Selon Ivan Ramirez, interrogé en juillet 2011 par le « réseau d'idées et de pratiques en sécurité humaine » Comunidade segura, «
l'histoire de Medellín doit être divisée entre l´avant et l´après du projet de l'Engagement des Citoyens, qui était dirigé par Sergio Fajardo et
qui se poursuit aujourd'hui avec Alonso Salazar. Les deux gouvernements locaux ont fait un effort majeur en mettant en œuvre ce projet,
visant à donner plus de transparence aux ressources de la ville et de la façon dont elles sont dépensées dans les programmes sociaux. À
mon avis, cette stratégie a été basée sur le fait que la ville (et pas seulement pour des raisons de sécurité, mais de la façon dont elle a été
administrée) était dépourvue de conditions qui pouvaient la rendre compétitive au niveau international. Ces deux administrations ont tenté
d´améliorer quelques indicateurs pour rendre la ville plus compétitive, et l'investissement social a été un moyen de le faire. Cela a ses
avantages et ses inconvénients, en ce sens que l'intérêt principal est dans le capital et non dans les personnes. Mais nous devons
reconnaître que ce fut une rupture avec les modèles précédents et qu´il y eut une plus grande préoccupation pour les droits des individus.

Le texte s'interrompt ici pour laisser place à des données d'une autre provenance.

-- ==== Sys2Proof/Laws/KeptHost.lean ====
section
/-! SUPPORT. What every operation keeps (`Kept`), for power, firmware and the register accesses: one lemma for each
operation, in the order of the model. -/

namespace Sys2Proof.Machine

section

set_option Elab.async false

/-! ## Machine/Mirror.lean -/

theorem hearLeadGen_kept {b s : State} (h : Kept b s) (x1) (x2) : Kept b (hearLeadGen s x1 x2) := by
  unfold hearLeadGen
  repeat' first
      | with_reducible assumption | intro _ | with_reducible apply ite_kept | with_reducible apply modHub_kept
      | with_reducible apply foldl_kept | with_reducible apply modJob_kept | with_reducible apply laneSpared_kept | split | dsimp only
      | with_reducible exact snd_kept (by assumption) (by assumption) | refine snd_kept (by assumption) ?_
      | refine fst_kept (by assumption) ?_ | assumption | (refine Once.of_fields (by assumption) ?_ ?_ ?_ <;> rfl)

theorem mirrorTake_kept {b s : State} (h : Kept b s) (x0) : Kept b (mirrorTake x0 s) := by
  unfold mirrorTake
  dsimp only
  generalize x0.item.toNat = n
  split
  · exact modBarrier_kept h _ _ _
  · exact modJob_kept h _ _
  · exact lateSample_kept h _ _ _ _
  · exact modJob_kept h _ _
  · refine modHub_kept h _ ?_
    exact fun _ ⟨a, b, c, d⟩ => ⟨a, b, c, d⟩
  · cases upMessage (BitVec.ofNat 8 (bytesAt x0.value 0 1)) (bytesAt x0.value 1 52) (x0.value.drop 53)
    · exact h
    · refine modHub_kept h _ ?_
      exact fun _ ⟨a, b, c, d⟩ => ⟨a, b, c, d⟩
  · exact modJob_kept h _ _
  · exact rlAppend_kept h _
  · refine modHub_kept h _ ?_
    exact fun _ ⟨a, b, c, d⟩ => ⟨a, b, c, d⟩
  · exact modJob_kept h _ _
  · exact hearLeadGen_kept h _ _
  · refine modHub_kept h _ ?_
    exact fun _ ⟨a, b, c, d⟩ => ⟨a, b, c, d⟩
  · exact h

/-! ## Machine/Image.lean -/

theorem setRunning_kept {b s : State} (h : Kept b s) (x1) : Kept b (setRunning s x1) := by
  unfold setRunning
  repeat' first
      | with_reducible assumption | intro _ | with_reducible apply ite_kept | with_reducible apply modHub_kept
      | with_reducible apply foldl_kept | with_reducible apply envChange_kept | with_reducible apply modJob_kept | split | dsimp only
      | with_reducible exact snd_kept (by assumption) (by assumption) | refine snd_kept (by assumption) ?_
      | refine fst_kept (by assumption) ?_ | assumption | (refine Once.of_fields (by assumption) ?_ ?_ ?_ <;> rfl)

theorem runSlot_kept {b s : State} (h : Kept b s) (x1) : Kept b (runSlot s x1) := by
  unfold runSlot
  repeat' first
      | with_reducible assumption | intro _ | with_reducible apply ite_kept | with_reducible apply modHub_kept
      | with_reducible apply foldl_kept | split | dsimp only | with_reducible exact snd_kept (by assumption) (by assumption)
      | refine snd_kept (by assumption) ?_ | refine fst_kept (by assumption) ?_ | assumption
      | (refine Once.of_fields (by assumption) ?_ ?_ ?_ <;> rfl)

theorem setSlotState_once {x y : Hub} (h : Once x y) (k st) : Once x (setSlotState y k st) := by
  cases k <;> exact h.of_fields rfl rfl rfl
theorem eraseSlot_once {x y : Hub} (h : Once x y) (k) : Once x (eraseSlot y k) := by
  unfold eraseSlot
  refine setSlotState_once ?_ _ _
  exact h.of_fields rfl rfl rfl
theorem rejectTried_kept {b s : State} (h : Kept b s) (x1) : Kept b (rejectTried s x1) := by
  unfold rejectTried
  refine ite_kept (setCause_kept (modHub_kept h _ ?_ ?_ ?_) _ _ _) h
  · exact fun _ ht => ht
  · exact fun _ ht => ht
  · exact fun _ ht => (setSlotState_once ht x1 3).of_fields rfl rfl rfl

theorem romBoot_kept {b s : State} (h : Kept b s) (x1) : Kept b (romBoot s x1) := by
  unfold romBoot
  repeat' first
      | with_reducible assumption | intro _ | with_reducible apply ite_kept | with_reducible apply modHub_kept
      | with_reducible apply foldl_kept | with_reducible apply rejectTried_kept | with_reducible apply setRunning_kept
      | with_reducible apply runSlot_kept | split | dsimp only | with_reducible exact snd_kept (by assumption) (by assumption)
      | refine snd_kept (by assumption) ?_ | refine fst_kept (by assumption) ?_ | assumption
      | (refine Once.of_fields (by assumption) ?_ ?_ ?_ <;> rfl)

/-! ## Machine/Power.lean -/

theorem keepRetired_kept {b s : State} (h : Kept b s) (x1) : Kept b (keepRetired s x1) := by
  unfold keepRetired
  have h1 : ∀ v, Kept b (modUnit s x1 fun r => { r with unitState := 4, unitStateStandin := v }) := fun _ => modUnit_kept h _
      _ fun _ _ => rfl
  have h2 : Kept b (modUnit s x1 fun r => { r with unitState := 4 }) := modUnit_kept h _ _ fun _ _ => rfl
  split
  · exact h
  · split
    · split
      · next hz _ v e =>
        refine modUnit_at (h1 _) _ _ fun h4 => ?_
        have hv : ((s.unit v).unitState == 1) = true := List.find?_some (p := fun u => (s.unit u).unitState == 1) e
        simp only [Bool.and_eq_true, beq_iff_eq] at hz
        rw [unit_modUnit] at h4
        split at h4
        · subst_vars; simp_all
        · simp_all
      · exact h2
    · exact h2

theorem resetIface_kept {b s : State} (h : Kept b s) (x1) : Kept b (resetIface s x1) :=
  modSh_kept h _ _ fun _ ht => ⟨ht.1, ht.2.1, ht.2.2⟩

theorem mem_dedup {α : Type} [DecidableEq α] {a : α} : ∀ {l : List α}, a ∈ l → a ∈ dedup l
  | x :: l, h => by
    simp only [dedup]
    by_cases e : x ∈ l
    · rw [if_pos e]
      rcases List.mem_cons.1 h with h | h
      · exact mem_dedup (h ▸ e)
      · exact mem_dedup h
    · rw [if_neg e]
      rcases List.mem_cons.1 h with h | h
      · exact h ▸ List.mem_cons_self
      · exact List.mem_cons_of_mem _ (mem_dedup h)
theorem keepRetired_unit (s : State) (u) : ((keepRetired s u).unit u).unitState = 4 := by
  unfold keepRetired
  split
  · next h => simpa using h
  · next hn =>
    split
    · split
      · next hz _ v e =>
        have hv : ((s.unit v).unitState == 1) = true := List.find?_some (p := fun u => (s.unit u).unitState == 1) e
        simp only [Bool.and_eq_true, beq_iff_eq] at hz
        rw [unit_modUnit]
        split
        · subst_vars; simp_all
        · rw [unit_modUnit]; simp
      · rw [unit_modUnit]; simp
    · rw [unit_modUnit]; simp
theorem keepRetired_stays (s : State) (v u) (h : (s.unit u).unitState = 4) : ((keepRetired s v).unit u).unitState = 4 := by
  unfold keepRetired
  split
  · exact h
  · split
    · split
      · next hz _ w e =>
        have hv : ((s.unit w).unitState == 1) = true := List.find?_some (p := fun u => (s.unit u).unitState == 1) e
        rw [unit_modUnit]
        split
        · subst_vars; rw [h] at hv; simp at hv
        · rw [unit_modUnit]; split <;> simp_all
      · rw [unit_modUnit]; split <;> simp_all
    · rw [unit_modUnit]; split <;> simp_all
theorem retired_mem (h : Hub) (u : BitVec 16) (hu : (tget (unitReset u.toNat) h.units u.toNat).unitState = 4) : u ∈
    retiredUnits h := by
  have hm : ∀ t : Tbl UnitRegs, (tget (unitReset u.toNat) t u.toNat).unitState = 4 →
      u ∈ (t.filter fun e => e.2.unitState == 4).map fun e => BitVec.ofNat 16 e.1 := by
    intro t
    induction t with
    | nil => intro h4; exfalso; revert h4; simp only [tget]; unfold unitReset; split <;> decide
    | cons e t ih =>
      intro h4
      simp only [tget] at h4
      split at h4
      · next he =>
        refine List.mem_map.2 ⟨e, List.mem_filter.2 ⟨List.mem_cons_self, by simpa using h4⟩, ?_⟩
        rw [he]; simp
      · have := ih h4
        obtain ⟨x, hx, hx'⟩ := List.mem_map.1 this
        have hx2 := List.mem_filter.1 hx
        exact List.mem_map.2 ⟨x, List.mem_filter.2 ⟨List.mem_cons_of_mem _ hx2.1, hx2.2⟩, hx'⟩
  unfold retiredUnits
  exact mem_dedup (List.mem_append_right _ (hm _ hu))
theorem keepRetired_foldl (l : List (BitVec 16)) : ∀ s : State, ∀ u, (u ∈ l ∨ (s.unit u).unitState = 4) → ((l.foldl
    keepRetired s).unit u).unitState = 4 := by
  induction l with
  | nil => intro s u h; simpa using h
  | cons v l ih =>
    intro s u h
    refine ih _ _ ?_
    by_cases e : u = v
    · subst e; exact .inr (keepRetired_unit s _)
    · rcases h with h | h
      · exact .inl ((List.mem_cons.1 h).resolve_left e)
      · exact .inr (keepRetired_stays s v u h)
theorem coreReset_kept {b s : State} (h : Kept b s) (x1) (x2) (x3) : Kept b (coreReset s x1 x2 x3) := by
  have hs : ShOk (coreHub s.hub s.opsec x1 x2 x3).sh := by
    cases x2 <;> cases x3 <;> exact ⟨fun e => (Bool.false_ne_true e).elim, fun e => (Bool.false_ne_true e).elim, Nat.zero_le
        _⟩
  have hb := coreHub_bounded h.2.2 s.opsec x1 x2 x3
  have h0 : Kept { s with hub := coreHub s.hub s.opsec x1 x2 x3 } { s with hub := coreHub s.hub s.opsec x1 x2 x3 } :=
    ⟨⟨rfl, ⟨hs, h.1.2.1.2⟩, ⟨Nat.le_refl _, fun _ hk => hk, fun _ hk => hk⟩⟩, h.2.1, hb⟩
  have h1 := foldl_kept (f := keepRetired) (fun s x hs => keepRetired_kept hs _) (l := retiredUnits s.hub) h0
  have hu : ∀ u ∈ retiredUnits s.hub,
      (((retiredUnits s.hub).foldl keepRetired { s with hub := coreHub s.hub s.opsec x1 x2 x3 }).unit u).unitState = 4 :=
    fun u hu => keepRetired_foldl _ _ _ (.inl hu)
  have h2 : Kept b ((retiredUnits s.hub).foldl keepRetired { s with hub := coreHub s.hub s.opsec x1 x2 x3 }) := by
    refine ⟨⟨h1.1.1.trans h.1.1, h1.1.2.1, ⟨?_, ?_, ?_⟩⟩, h1.2⟩
    · exact Nat.le_trans h.1.2.2.1 (Nat.le_trans (by cases x2 <;> cases x3 <;> exact Nat.le_refl _) h1.1.2.2.1)
    · exact fun k hk => h1.1.2.2.2 k (by cases x2 <;> cases x3 <;> exact h.1.2.2.2 k hk)
    · exact fun u hk => hu u (retired_mem _ _ (h.1.2.2.3 u hk))
  unfold coreReset
  refine modHub_kept h2 _ ?_ ?_ ?_ <;> intro _ ht <;> dsimp only <;> split
  · split <;> exact ht
  · exact ht
  · split <;> exact ht
  · exact ht
  · split
    · exact ht.of_fields rfl rfl rfl
    · exact ht
  · exact ht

(…) Il existe des structures appelées “violence armée organisée” qui n'ont pas nécessairement un intérêt au projet de contre-insurrection,
mais bien sûr un intérêt fondamentalement économique, qui utilisent des groupes paramilitaires et tentent d´avoir un impact sur l'État.

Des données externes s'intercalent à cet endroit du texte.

-- ==== Sys2Proof/Tests/Slice0.lean ====
section
/-! SUPPORT. Tests: commands that name what the device does not have are ill-formed; the worked examples of the spec; and for each
obligation with hypotheses, states and operands that meet them (`test_hyps_…`, one part for each clause that has any). -/

open Sys2Proof Sys2Proof.Machine

namespace Sys2Proof.Tests

section

set_option Elab.async false

/-! ## Well-formed commands: a term that each check refuses, and one that passes -/

theorem test_wf_link_port : (Instr.linkSignalDetect ⟨.hub, 72, 0⟩).wf = false ∧ (Instr.linkSignalDetect ⟨.hub, 71, 3⟩).wf = true := by
  decide

theorem test_wf_tsu_link : (Instr.linkSignalDetect ⟨.tsu, 2, 0⟩).wf = false ∧ (Instr.linkSignalDetect ⟨.tsu, 1, 1⟩).wf = false ∧
    (Instr.linkSignalDetect linkB).wf = true := by decide

theorem test_wf_interface : (Instr.intEoi (.port 72) 0).wf = false ∧ (Instr.intEoi (.port 71) 0).wf = true ∧
    (Instr.intEoi .pcie 0).wf = true := by decide

theorem test_wf_port : (Instr.laneCalPeriod .tsu 2).wf = false ∧ (Instr.laneCalPeriod .hub 2).wf = true ∧
    (Instr.remapNow .host 2 0).wf = false := by decide

theorem test_wf_lane : (Instr.laneLockLoss .tsu 0 2).wf = false ∧ (Instr.laneLockLoss .hub 0 5).wf = false ∧
    (Instr.laneLockLoss .hub 0 4).wf = true := by decide

theorem test_wf_cluster : (Instr.lockGateEnd .hub 19 0 0).wf = false ∧ (Instr.lockGateEnd .tsu 1 0 0).wf = false ∧
    (Instr.lockGateEnd .hub 18 0 0).wf = true := by decide

theorem test_wf_engine : (Instr.emuSetDone .tsu 2).wf = false ∧ (Instr.emuSetDone .hub 3).wf = true ∧
    (Instr.emuStart .linkA 2 0).wf = false := by decide

theorem test_wf_point : (Instr.stampEdge (.linkRx ⟨.tsu, 0, 1⟩) (.edge true)).wf = false ∧
    (Instr.stampEdge (.engineB .tsu 3) (.edge true)).wf = false ∧ (Instr.stampEdge (.engineB .hub 3) (.edge true)).wf = true := by decide

theorem test_wf_cal_point : (Instr.clusterCalDone .hub 0 [⟨.linkTx ⟨.hub, 80, 0⟩, false, List.replicate 16 0⟩]).wf = false ∧
    (Instr.clusterCalDone .hub 0 [⟨.linkTx ⟨.hub, 0, 0⟩, false, List.replicate 15 0⟩]).wf = false ∧
    (Instr.clusterCalDone .hub 0 [⟨.linkTx ⟨.hub, 0, 0⟩, false, List.replicate 16 0⟩]).wf = true := by decide

theorem test_wf_conversion : (Instr.conversionDone (.engineA .hub 0) false 0).wf = false ∧
    (Instr.conversionDone (.engineA .hub 0) false 513).wf = false ∧ (Instr.conversionDone (.engineA .hub 0) false 512).wf = true := by
  decide

theorem test_wf_cycles : (Instr.pnomMeasured 0 (List.replicate 63 (1, false))).wf = false ∧
    (Instr.pnomMeasured 0 (List.replicate 64 (1, false))).wf = true := by decide

theorem test_wf_det_fw : (Instr.detFwWrite .host 5 0).wf = false ∧ (Instr.detFwWrite .host 4 0).wf = true := by decide

/-- The rows of the table give no bits, so no word spells a command. -/
theorem test_no_table_words : decodeTableWord 64 0x123 = none := by decide

/-! ## The spec's worked examples -/

/-- Hall topology: the die in row 37, rack 11, slot 203, its plane-A leaf hub, and the port and sub-port of its slot. -/
theorem test_endpoint : epRow 0x96F2C0 = 37 ∧ epRack 0x96F2C0 = 11 ∧ epSlot 0x96F2C0 = 203 ∧ leafOf false 0x96F2C0 = 0x12D8 ∧
    linkOfKey .hub 203 = ⟨.hub, 50, 3⟩ := by decide
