-- ==== Sys2Proof/Word.lean ====
section
/-!
DEFINITION. Word.lean: the word types of the Oznen module and their plainest names.
A general register holds 64 bits (R27); memory is addressed by bytes.
-/

namespace Sys2Proof

/-- A 64-bit register value (R27). -/
abbrev Word := BitVec 64

/-- One byte of memory. -/
abbrev Byte := BitVec 8

/-- A hardware thread of the module: 16 × core + thread, 48 cores of 16 threads (R16, R106). -/
abbrev Tid := Fin 768

/-- A core of the module, 12 × quarter + core within the quarter (R138). -/
abbrev CoreId := Fin 48

/-- A general register number (R27) or a long-vector register number (R139). -/
abbrev RIdx := Fin 32

/-- The number n of a register pair cn (R28). -/
abbrev PIdx := Fin 16

/-- A tile group member m0 to m7 (R167). -/
abbrev MIdx := Fin 8

/-- The core that holds a thread. -/
def Tid.core (t : Tid) : CoreId := ⟨t.val / 16, by omega⟩

/-- The even register of pair cn (R28). -/
def PIdx.even (c : PIdx) : RIdx := ⟨2 * c.val, by omega⟩

/-- The odd register of pair cn (R28). -/
def PIdx.odd (c : PIdx) : RIdx := ⟨2 * c.val + 1, by omega⟩

end Sys2Proof
end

Elles ne sont pas seulement liées au trafic de drogue, mais également à d´autres activités économiques illégales, telles que le contrôle des
territoires, avec une conception claire d'attaquer les défenseurs des droits humains et les leaders sociaux, comme les organisations des
victimes. Le recrutement important d'enfants et d´adolescents à ces groupes armés a également augmenté les taux d'homicide dans les
deux dernières années ».
En instaurant le principe de condamner ceux qui utilisent des mineurs pour des actions armées, la récente décision du Cour pénale
internationale de La Haye établit un précédent qui a valeur universelle, et peut donc avoir un impact politique et social fort, tant en
Colombie qu'en Sicile, au Mexique ou ailleurs dans le monde.

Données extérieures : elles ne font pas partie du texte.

-- ==== Sys2Proof/Decode.lean ====
section
/-!
DEFINITION. Decode.lean: the commands' words. No row of the table has bits of its own, so no word spells a command. What a block
decodes itself are the words of the Ixnum instruction set: here stands which of them are reserved (R37 to R40, R64, R597, R598),
for RESERVED_MAJOR.
-/

namespace Sys2Proof

/-- The command that a word spells by the table's bits: no row of the table gives bits. -/
def decodeTableWord (_nbits _w : Nat) : Option Instr := none

namespace Decode

open Sys2Proof.Machine (fld bit)

/-- What a reserved word raises: ILLEGAL_OP, or COPROC_ABSENT with its engine number (R39, R64). -/
inductive Reserved where
  | illegal
  | absent (engine : Nat)
deriving DecidableEq, Repr

/-- Whether a func code of an R-format major is assigned (R40, R41, R49, R56, R75, R598). -/
def funcAssigned (major func : Nat) : Bool :=
  let low := func % 256
  match major with
  | 0x01 => decide (func ≤ 0x15)
  | 0x10 => decide (low ≤ 8)
  | 0x11 => decide (fld func 4 2 < 4)
  | 0x12 => decide (low ≤ 5)
  | 0x18 => decide (func ≤ 5) || (decide (0x10 ≤ func) && decide (func ≤ 0x13)) || func == 0x20
  | 0x1A => true
  | 0x1B => decide (func ≤ 5)
  | 0x34 => decide (func ≤ 1)
  | 0x36 => func == 0
  | 0x37 => decide (func ≤ 3)
  | 0x38 => decide (func ≤ 5)
  | 0x39 => decide (func ≤ 3)
  | 0x3A => decide (func ≤ 2)
  | 0x3B => decide (func ≤ 2)
  | 0x40 => decide (low ≤ 0x10)
  | 0x41 => decide (low ≤ 4) && fld func 9 8 != 3
  | 0x42 => decide (fld func 4 2 < 4) && func % 4 != 3
  | 0x43 => decide (low ≤ 3)
  | 0x60 => decide (func ≤ 3)
  | _ => false

/-- Whether the register fields that R598 marks zero are zero. -/
def zeroFields (major w : Nat) : Bool :=
  let rd := fld w 24 20
  let rs1 := fld w 19 15
  let rs2 := fld w 14 10
  match major with
  | 0x34 => rd == 0 && rs2 == 0
  | 0x36 => rd == 0 && rs1 == 0 && rs2 == 0
  | 0x37 => if w % 2 = 0 then rd == 0 && rs2 == 0 else rs1 == 0 && rs2 == 0
  | _ => true

/-- Whether a command code of an engine is assigned (R264, R314, R388, R453, R494). -/
def cmdAssigned (engine cmd : Nat) : Bool :=
  match engine with
  | 0x70 => decide (cmd ≤ 6) || cmd == 0x10
  | 0x71 => decide (cmd ≤ 4)
  | 0x72 => decide (cmd ≤ 2) || cmd == 0x10
  | 0x73 => decide (cmd ≤ 5)
  | 0x74 => decide (cmd ≤ 2)
  | _ => false

/-- Whether the op of a vector reduction is assigned (R158). -/
def reductionAssigned (major op : Nat) : Bool := if major = 0x52 then decide (op ≤ 1) else decide (op ≤ 2)

/-- Whether the codes of a 32-bit word of an assigned major that is not in the R format are assigned. -/
def codeAssigned (major w : Nat) : Bool :=
  match major with
  | 0x06 => fld w 14 13 != 3
  | 0x19 => decide (fld w 14 12 ≤ 5)
  | 0x2E => decide (w % 64 ≤ 3)
  | 0x2F => decide (w % 64 ≤ 7)
  | 0x48 => decide (w % 256 ≤ 0x10)
  | 0x49 => decide (w % 256 ≤ 0x0A)
  | 0x4A => decide (w % 256 ≤ 3)
  | 0x4B => decide (w % 256 ≤ 8)
  | 0x4C => decide (w % 1024 ≤ 1)
  | 0x4D => decide (w % 1024 ≤ 3) || (decide (0x10 ≤ w % 1024) && decide (w % 1024 ≤ 0x13)) || w % 1024 == 0x20 || w % 1024 == 0x21
  | 0x4E => decide (w % 64 ≤ 1)
  | 0x4F => decide (w % 64 ≤ 1)
  | 0x50 => reductionAssigned 0x50 (w % 4)
  | 0x51 => reductionAssigned 0x51 (w % 4)
  | 0x52 => reductionAssigned 0x52 (w % 4)
  | 0x58 => decide (w % 64 ≤ 4)
  | 0x59 => !bit w 20 && w % 64 == 0
  | 0x5A => !bit w 20 && !bit w 21 && w % 64 == 0
  | 0x5B => fld w 24 22 == 0 && w % 32 == 0
  | 0x5E => fld w 21 16 == 0 && decide (w % 32 ≤ 2)
  | 0x61 => decide (w % 64 ≤ 9)
  | 0x62 => w % 8 != 7
  | 0x64 => decide (w % 64 ≤ 6)
  | _ => true

/-- The majors of the R format. -/
def rMajors : List Nat :=
  [0x01, 0x10, 0x11, 0x12, 0x18, 0x1A, 0x1B, 0x34, 0x36, 0x37, 0x38, 0x39, 0x3A, 0x3B, 0x40, 0x41, 0x42, 0x43, 0x60]

/-- Whether a major is reserved (R39, R147, R169). -/
def majorReserved (m : Nat) : Bool :=
  m == 0 || (decide (0x08 ≤ m) && decide (m ≤ 0x0F)) || (decide (0x13 ≤ m) && decide (m ≤ 0x17)) ||
    (decide (0x1C ≤ m) && decide (m ≤ 0x1F)) || (decide (0x3C ≤ m) && decide (m ≤ 0x3F)) || m == 0x46 || m == 0x47 ||
    (decide (0x53 ≤ m) && decide (m ≤ 0x57)) || m == 0x5F || m == 0x63 || (decide (0x65 ≤ m) && decide (m ≤ 0x6D))

/-- Whether an extended form is one of R597 with every unused bit zero. -/
def extAssigned (w imm : Nat) : Bool :=
  let m := fld w 24 18
  let x := w % 256
  let low := fld w 12 8
  if 0x02 ≤ m && m ≤ 0x05 then x == 0
  else if 0x20 ≤ m && m ≤ 0x2D then !bit w 8 && x == 0
  else match m with
  | 0x06 => decide (x < 3) && imm / 64 == 0
  | 0x07 => low == 0 && x == 0
  | 0x19 => decide (x ≤ 5)
  | 0x35 => !bit w 8 && x == 0 && fld w 17 13 == 0
  | 0x44 => !bit w 8 && x == 0
  | 0x45 => !bit w 8 && x == 0
  | 0x2E => !bit w 8 && decide (x ≤ 3)
  | 0x2F => !bit w 8 && decide (x ≤ 7)
  | 0x30 => low == 0 && x == 0
  | 0x31 => low == 0 && x == 0
  | 0x32 => fld w 17 8 == 0 && x == 0
  | 0x33 => fld w 17 8 == 0 && x == 0
  | 0x4E => !bit w 8 && decide (x ≤ 1)
  | 0x4F => !bit w 8 && decide (x ≤ 1)
  | 0x50 => !bit w 8 && decide (x < 64) && reductionAssigned 0x50 (x % 4)
  | 0x51 => !bit w 8 && decide (x < 64) && reductionAssigned 0x51 (x % 4)
  | 0x52 => !bit w 8 && decide (x < 64) && reductionAssigned 0x52 (x % 4)
  | 0x59 => !bit w 8 && decide (x < 16)
  | 0x5A => !bit w 8 && decide (x < 8)
  | 0x70 => !bit w 8 && cmdAssigned 0x70 x
  | 0x71 => !bit w 8 && cmdAssigned 0x71 x
  | 0x72 => !bit w 8 && cmdAssigned 0x72 x
  | 0x73 => !bit w 8 && cmdAssigned 0x73 x
  | 0x74 => !bit w 8 && cmdAssigned 0x74 x
  | _ => false

/-- What a word raises before any side effect because it is reserved; w1 is the second word of an extended form. -/
def reserved (w0 w1 : Nat) : Option Reserved :=
  let m := fld w0 31 25
  if m = 0x7E then
    let inner := fld w0 24 18
    if 0x75 ≤ inner then some (.absent inner) else if extAssigned w0 w1 then none else some .illegal
  else if 0x75 ≤ m then some (.absent m)
  else if majorReserved m then some .illegal
  else if 0x70 ≤ m then (if cmdAssigned m (w0 % 2048) then none else some .illegal)
  else if rMajors.contains m then (if funcAssigned m (w0 % 1024) && zeroFields m w0 then none else some .illegal)
  else if codeAssigned m w0 then none
  else some .illegal

end Decode
end Sys2Proof
end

* Cristiano Morsolin est actuellement opérateur de réseaux internationaux pour les droits des enfants à Bogota. Il a été éducateur de rue à
Palermo (Italie) dans les années 90, coordinateur des programmes sociaux pour l’enfance de coopération internationale à Quito (Equador),
Lima (Pérou), Rio de Janeiro (Brésil) dans la dernière décade. Auteur des notes sur les droits de l'homme et les mouvements sociaux en
Amérique Latine, il est aussi co-auteur du livre « Contre le travail des enfants ? Points de vue du Sud », Editions Syllepse-Paris et Centre
Tricontinental CETRI-Louvain (Belgique), 2009.